/-- The stored byte of a state (03 R76 byte 71). -/
def slotStateNo : SlotState → Nat
  | .free => 0
  | .active => 1
  | .continuation => 2
  | .suspended => 3
  | .root => 4

/-- Bytes 64 to 79 of a record, with the state, generation and epoch given (03 R76). -/
def attrBytes (s : Slot) (st : Nat) (gen : BitVec 12) (epoch : Bool) : Bytes :=
  [s.keyClass, s.keyParam] ++ leBytes 2 s.usage.toNat ++ [s.exportBits, s.origin, BitVec.ofNat 8 s.tenant,
    BitVec.ofNat 8 st] ++
  leBytes 2 (gen.toNat + (if s.seedForm then 0x4000 else 0) + (if epoch then 0x8000 else 0)) ++
  [s.suite, s.rootVersion] ++ leBytes 2 s.policySet.toNat ++ [0, 0]
/-- Bytes 0 to 111 of the stored record (03 R75, R81). -/
def recordBytes (s : Slot) : Bytes :=
  bvBytes 64 s.material ++ attrBytes s (slotStateNo s.state) s.gen s.epoch ++
  leBytes 4 s.usageCount.toNat ++ leBytes 4 s.usageLimit.toNat ++
  leBytes 4 (s.next + 0x100000 * s.position + (if s.last then 0x80000000 else 0)) ++
  leBytes 4 (s.head + 0x1000000 * s.length) ++ fit 8 s.checkValue ++ fit 8 s.fingerprint

/-! ### Masking and integrity (03 R96 to R98) -/

/-- The masking root of an epoch (03 R96). -/
def rootOf (epoch : Bool) (c : Custody) : BitVec 256 := if epoch then c.root1 else c.root0
/-- A counter block: 0x4B, the slot index in 3 bytes, the block number, 11 zero bytes (03 R97). -/
def maskBlock (i j : Nat) : BitVec 128 :=
  bytesBv 128 ([0x4B] ++ leBytes 3 i ++ [BitVec.ofNat 8 j] ++ List.replicate 11 0)
/-- The 64 masking bytes of a slot under a root (03 R97). -/
def maskPad (root : BitVec 256) (i : Nat) : BitVec 512 :=
  let key := bvBytes 32 (Config.maskKey root)
  aesEncrypt key (maskBlock i 0) ++ aesEncrypt key (maskBlock i 1) ++
  aesEncrypt key (maskBlock i 2) ++ aesEncrypt key (maskBlock i 3)
/-- The block that holds the slot index and epoch bit (03 R98; its layout is a DESIGN CHOICE). -/
def tagBlock (i : Nat) (epoch : Bool) : BitVec 128 :=
  bytesBv 128 (leBytes 3 i ++ [if epoch then 1 else 0] ++ List.replicate 12 0)
/-- The integrity tag of a record, under a hash key from the tag key (03 R98). -/
def slotTag (root : BitVec 256) (i : Nat) (s : Slot) : BitVec 128 :=
  ghash (Config.tagHashKey (Config.tagKey root)) (recordBytes s ++ bvBytes 16 (tagBlock i s.epoch)) ^^^
  aesEncrypt (bvBytes 32 (Config.tagKey root)) (tagBlock i s.epoch)

/-- The material a slot delivers: its stored form unmasked under the root of its epoch. -/
def delivered (c : Custody) (i : Nat) (s : Slot) : BitVec 512 := s.material ^^^ maskPad (rootOf s.epoch c) i
/-- A record sealed under the root of its epoch: clear material masked, the tag computed. -/
def sealSlot (c : Custody) (i : Nat) (clear : BitVec 512) (s : Slot) : Slot :=
  let s := { s with material := clear ^^^ maskPad (rootOf s.epoch c) i }
  { s with tag := slotTag (rootOf s.epoch c) i s }
def tagOk (c : Custody) (i : Nat) (s : Slot) : Bool := s.tag == slotTag (rootOf s.epoch c) i s
/-- Conversion of one record from its epoch to the other (03 R106, R107). -/
def convert (c : Custody) (i : Nat) (s : Slot) : Slot := sealSlot c i (delivered c i s) { s with epoch := !s.epoch }
/-- Change clear fields of a record and recompute its tag. -/
def retag (c : Custody) (i : Nat) (s : Slot) : Slot := { s with tag := slotTag (rootOf s.epoch c) i s }
/-- A record that a commit writes carries the epoch given to new records: during a re-mask, the new one (03 R108, R112). -/
def recommit (c : Custody) (k : KeyStore) (i : Nat) (f : Slot → Slot) : Slot :=
  let s := slotOf i k
  retag c i (f (if s.epoch = k.epoch then s else convert c i s))

/-! ### The array (03 R95, R106, R107) -/

/-- One round of the Feistel network on the halves (high, low) of an index of `bits` bits: the halves change places, and the
round's value of one is added to the other. -/
def feistelRound (key : BitVec 128) (bits round : Nat) (v : Nat × Nat) : Nat × Nat :=
  let lowBits := if round % 2 = 0 then bits / 2 else bits - bits / 2
  (v.2, (v.1 ^^^ Config.feistelValue key round v.2) % 2 ^ (bits - lowBits))
/-- The physical row of a slot: a four-round Feistel network over the part's index width, keyed by the scramble key (03 R95). -/
def physicalRow (key : BitVec 128) (bits i : Nat) : Nat :=
  let low := bits / 2
  let v := (List.range 4).foldl (fun v r => feistelRound key bits r v) (i / 2 ^ low, i % 2 ^ low)
  v.1 * 2 ^ low + v.2
def rowOfSlot (i : Nat) (d : Device) : Nat := physicalRow d.custody.scrambleKey (slotBits d.fuses.part) i
/-- The bank of the array in which a row stands, of 64 (05 R175; log entry 88). -/
def arrayBanks : Nat := 64
def bankOfSlot (i : Nat) (d : Device) : Nat := rowOfSlot i d % arrayBanks
/-- The conversion of a slot by the re-mask in progress has ended; with none in progress, every slot is of the epoch. -/
def converted (i : Nat) (k : KeyStore) : Bool := !k.remaskActive || decide (i < k.cursor)
/-- The record that the array holds at an index. A Free slot that nobody has written since the marking is not listed: its
material is masked zeros, its epoch bit that of its conversion, and its tag that of its record (03 R107, log entry 5). -/
def recordOf (i : Nat) (d : Device) : Slot :=
  match tabGet i d.keys.slots with
  | some s => s
  | none => if d.keys.gen0 = 0 then {} else sealSlot d.custody i 0 { freeSlot d.keys with epoch := if converted i d.keys then d.keys.epoch else !d.keys.epoch }

/-! ### Chains and material (03 R77, R81, R82) -/

/-- The bytes of key material of a class and parameter (03 R82). A DUKPT originator holds 44 bytes (10 R354). -/
def materialLen (cls param : Nat) (originator : Bool) : Nat :=
  match cls with
  | 0x01 => 16 | 0x02 => 24 | 0x03 => param | 0x04 => param
  | 0x05 => if originator then 44 else param
  | 0x06 => if originator then 44 else param
  | 0x10 => 80 * param + 8 | 0x11 => 32 * param + 8
  | 0x18 => curveBytes param | 0x19 => 2 * curveBytes param
  | 0x1A => curveBytes param | 0x1B => curveBytes param
  | 0x20 => 64
  | 0x21 => if param = 2 then 800 else if param = 3 then 1184 else 1568
  | 0x28 => 32
  | 0x29 => if param = 44 then 1312 else if param = 65 then 1952 else 2592
  | 0x30 => 48 | 0x31 => if param = 1 then 56 else 60 | 0x3F => 32
  | _ => 0
/-- A DUKPT originator: usage bit 6 set and bit 8 clear, of class 0x05 or 0x06 (10 R340). -/
def isOriginator (cls : Byte) (usage : BitVec 16) : Bool :=
  (cls == 0x05 || cls == 0x06) && usage.getLsbD 6 && !usage.getLsbD 8
def isBaseKey (cls : Byte) (usage : BitVec 16) : Bool :=
  (cls == 0x05 || cls == 0x06) && usage.getLsbD 8 && !usage.getLsbD 6
/-- Slots of a chain for a number of bytes. -/
def slotsFor (bytes : Nat) : Nat := max 1 (ceilDiv bytes 64)

/-- The slots of a chain from a head, in order (03 R81). -/
def chainGo (k : KeyStore) : Nat → Nat → List Nat
  | 0, _ => []
  | fuel + 1, i => i :: (if (slotOf i k).last then [] else chainGo k fuel (slotOf i k).next)
def chainOf (head : Nat) (k : KeyStore) : List Nat := chainGo k (slotOf head k).length head
/-- Bytes of a symmetric key by its class and parameter. -/
def keyLen (cls param : Byte) : Nat := if cls = 0x01 then 16 else if cls = 0x02 then 24 else if cls = 0x3F then 32 else param.toNat
/-- The material of a key, unmasked in chain order and cut to its class's length. -/
def keyBytes (d : Device) (head : Nat) : Bytes :=
  let s := slotOf head d.keys
  ((chainOf head d.keys).flatMap (fun i => bvBytes 64 (delivered d.custody i (slotOf i d.keys)))).take
    (materialLen s.keyClass.toNat s.keyParam.toNat (isOriginator s.keyClass s.usage))

/-! ### The checks of a lookup (03 R74, R99, R101; 10 R736 order) -/

/-- The check of R74: a slot of the tenant, of the handle's generation, that is the head of a key. -/
def handleOk (t : Nat) (h : BitVec 32) (k : KeyStore) : Bool :=
  let s := slotOf (handleSlot h) k
  decide (256 ≤ handleSlot h) && (s.state == .active || s.state == .suspended) && decide (s.tenant = t) &&
  s.gen == handleGen h
/-- Slot index range, then the handle (03 R4, R74; 04 R736). -/
def lookupCode (t : Nat) (h : BitVec 32) (d : Device) : Code :=
  if slotCount d ≤ handleSlot h then 0x0201
  else if d.keys.refusing || d.keys.halted then 0x0202
  else if handleOk t h d.keys then 0x0000 else 0x0202
/-- Every slot of a chain carries a matching tag and is not in the fault map (03 R99). -/
def chainSound (head : Nat) (d : Device) : Bool :=
  (chainOf head d.keys).all (fun i => tagOk d.custody i (slotOf i d.keys) && !d.keys.faultMap.contains i)
/-- The checks of a key in the order of 04 R736: range, handle, class and parameter, Suspended, usage bit. -/
def keyCheck (t : Nat) (h : BitVec 32) (classOk : Slot → Bool) (usageBit : Option Nat) (d : Device) : Code :=
  let s := slotOf (handleSlot h) d.keys
  if lookupCode t h d ≠ 0x0000 then lookupCode t h d
  else if !classOk s then 0x0203
  else if s.state == .suspended then 0x0204
  else match usageBit with
    | some b => if s.usage.getLsbD b then 0x0000 else 0x0401
    | none => 0x0000

/-! ### Check values and fingerprints (11 R383, R384) -/

def checkValueOf (cls : Byte) (material : Bytes) : Bytes :=
  if cls = 0x01 ∨ cls = 0x02 ∨ cls = 0x05 then (tdesEnc material (List.replicate 8 0)).take 3
  else if cls = 0x03 ∨ cls = 0x06 then (bvBytes 16 (aesCmac material (List.replicate 16 0))).take 5
  else if cls = 0x04 then (hmacOf 0x62 32 material (List.replicate 32 0)).take 5
  else []
/-- An RSA private key's parts: p, q, dp, dq, qinv of n/16 bytes each, e in 8 (03 R82); big-endian, e as R82 places it. -/
def rsaPart (param : Nat) (material : Bytes) (n : Nat) : Nat := beNat (field material (16 * param * n) (16 * param))
def rsaModulus (param : Nat) (material : Bytes) : Nat := rsaPart param material 0 * rsaPart param material 1
/-- The public key's encoding of a private key, a seed or a public key (11 R384; the RSA and EC forms are those of
03 R82, DEDUCED), with the blinding values of the multiple of a private scalar, or the schedule of polynomial mode (06 R211; 07
R248, R254). -/
def publicOf (cls param : Byte) (material : Bytes) (sch : Schedule) : Bytes :=
  if cls = 0x10 then beBytes (32 * param.toNat) (rsaModulus param.toNat material) ++ field material (80 * param.toNat) 8
  else if cls = 0x18 then curvePublic param (beNat material) sch.draw
  else if cls = 0x1A then eddsaPublic param material sch.draw
  else if cls = 0x20 then mlKemPublic sch param material
  else if cls = 0x28 then mlDsaPublic sch param material
  else if cls = 0x30 then lmsPublic param material
  else material
def symmetricClass (cls : Byte) : Bool := decide (cls.toNat < 0x10) || cls == 0x3F
def fingerprintOf (cls param : Byte) (material : Bytes) : Bytes :=
  let n := if cls = 0x01 then 16 else if cls = 0x02 then 24 else if cls = 0x3F then 32 else param.toNat
  (sha256 (if symmetricClass cls then ascii "KYFP".toList ++ [cls, param] ++ field material 0 n
           else publicOf cls param material {})).take 8

/-! ### Allocation, deletion, usage (03 R84 to R92) -/

/-- `n` distinct free slots for the next allocation: Yunante chooses them (03 R87); the choice is open. -/
def freeGo (k : KeyStore) (size : Nat) : Nat → Nat → Nat → List Nat → List Nat
  | 0, _, _, acc => acc
  | _ + 1, 0, _, acc => acc
  | fuel + 1, want + 1, i, acc =>
    let j := 256 + (i % (size - 256))
    if (slotOf j k).state == .free && !acc.contains j then freeGo k size fuel want (i + 1) (acc ++ [j])
    else freeGo k size fuel (want + 1) (i + 1) acc
def chooseSlots (d : Device) (n : Nat) : List Nat :=
  freeGo d.keys (slotCount d) (n + d.keys.slots.length) n (Config.slotChoice d.keys.allocations) []
/-- Free slots of the part, the reserved ones excepted. -/
def freeCount (d : Device) : Nat :=
  slotCount d - 256 - (d.keys.slots.filter (fun p => decide (256 ≤ p.1) && p.2.state ≠ .free)).length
——————
### WHAT IS BEING ASKED
Retype only this portion of the data above: the line containing "def rsaModulus (param", the line containing "are those of", and all lines between them, exactly.

### EXERCISE RESULT
def rsaModulus (param : Nat) (material : Bytes) : Nat := rsaPart param material 0 * rsaPart param material 1
/-- The public key's encoding of a private key, a seed or a public key (11 R384; the RSA and EC forms are those of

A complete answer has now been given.